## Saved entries

-- ==== Sys2Proof/Machine/Dispatch.lean ====
section
/-! DEFINITION. One arm per command: a direct call of its meaning. -/

namespace Sys2Proof.Machine
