/-- Each of these commands answers a next state for every state and operands that meet the conditions written before it,
which speak of the state and the operands alone; the next state is the one its effect makes, the outputs settled and
the queue untouched: TICK_BOUNDARY, TICK_CLOSE, RECORD_WRITE, JOURNAL_DURABLE, STRIPE_PROGRAMMED, TIME_SNAP,
INCR_WRITE, ADJ_LOW_WRITE, ADJ_WRITE, SLEW_EN_WRITE, PPS_OUT_EDGE, RTC_WRITE. (Rests on 01_time_and_the_tick.md,
13_event_recorder.md, 19_register_map.md.) -/
def Obligations.TickAndClocksComplete : Prop :=
  ∀ s : State,
  (∀ (latch : List (Nat × List TickPhase)), mayTick s →
    exec (.tickBoundary latch) s = .next (done s (tickBoundaryEff latch s))) ∧
  (running s →
    exec .tickClose s = .next (done s (tickCloseEff s))) ∧
  (∀ (res : RecWrite), s.boot.powered →
    exec (.recordWrite res) s = .next (done s (recRaise s.recd (recordWriteEff res s)))) ∧
  (running s →
    exec .journalDurable s = .next (done s (reschedule (durableStep s)))) ∧
  (running s →
    exec .stripeProgrammed s = .next (done s (stripeProgrammedEff s))) ∧
  (∀ (fn : Fin 2), alive s →
    exec (.timeSnap fn) s = .next (done s (snapEff (acc s fn) fn))) ∧
  (∀ (reg : Fin 3) (part : RegPart) (value : Word64), alive s → s.time.hostOwner →
    let i := incrWrite (incrOf s.time reg) part value.toNat
    incrAsked (incrOf s.time reg).val part value.toNat = i.val →
    exec (.incrWrite 0 reg part value) s =
      .next (done s { acc s 0 with time := { incrSet s.time reg i with watchdogNs := 0 } })) ∧
  (∀ (reg : Fin 3) (part : RegPart) (value : Word64), alive s → s.time.hostOwner →
    let i := incrWrite (incrOf s.time reg) part value.toNat
    incrAsked (incrOf s.time reg).val part value.toNat ≠ i.val →
    exec (.incrWrite 0 reg part value) s =
      .next (done s (timeTrouble { acc s 0 with time := { incrSet s.time reg i with watchdogNs := 0 } }
        (incrOffset reg + partOff part) (accByte 2 0 true) .badParam reg.val 1))) ∧
  (∀ (d : Dom) (value : Word32), alive s → s.time.hostOwner →
    exec (.adjLowWrite 0 d value) s = .next (done s { acc s 0 with time := latchSet s.time d (some value) })) ∧
  (∀ (d : Dom) (highOnly : Bool) (value : Word64), alive s → s.time.hostOwner →
    exec (.adjWrite 0 d highOnly value) s = .next (done s { acc s 0 with
      time := latchSet (domStep s.time d (adjValue (latchOf s.time d) highOnly value)) d none })) ∧
  (∀ (fn : Fin 2) (value : Word64), alive s →
    exec (.slewEnWrite fn value) s = .next (done s (slewEnWriteEff fn value (acc s fn)))) ∧
  (∀ (rise : Bool), running s →
    exec (.ppsOutEdge rise) s = .next (done s ({ s with boot := { s.boot with ppsHigh := rise && decide (s.time.etState ≠ .freeRun) } }))) ∧
  (running s && decide (s.time.etState = .tracking) && decide (s.vault.life ≠ .blank) →
    exec .rtcWrite s = .next (done s ({ s with vault := { s.vault with rtc := some s.time.et }, time := { s.time with rtcWriteMc := s.time.mc } })))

## YOUR GOAL
Reproduce each line of the records in which the word "alive" appears.

## RESULT OF THE EXERCISE
  (∀ (fn : Fin 2), alive s →
  (∀ (reg : Fin 3) (part : RegPart) (value : Word64), alive s → s.time.hostOwner →
  (∀ (reg : Fin 3) (part : RegPart) (value : Word64), alive s → s.time.hostOwner →
  (∀ (d : Dom) (value : Word32), alive s → s.time.hostOwner →
  (∀ (d : Dom) (highOnly : Bool) (value : Word64), alive s → s.time.hostOwner →
  (∀ (fn : Fin 2) (value : Word64), alive s →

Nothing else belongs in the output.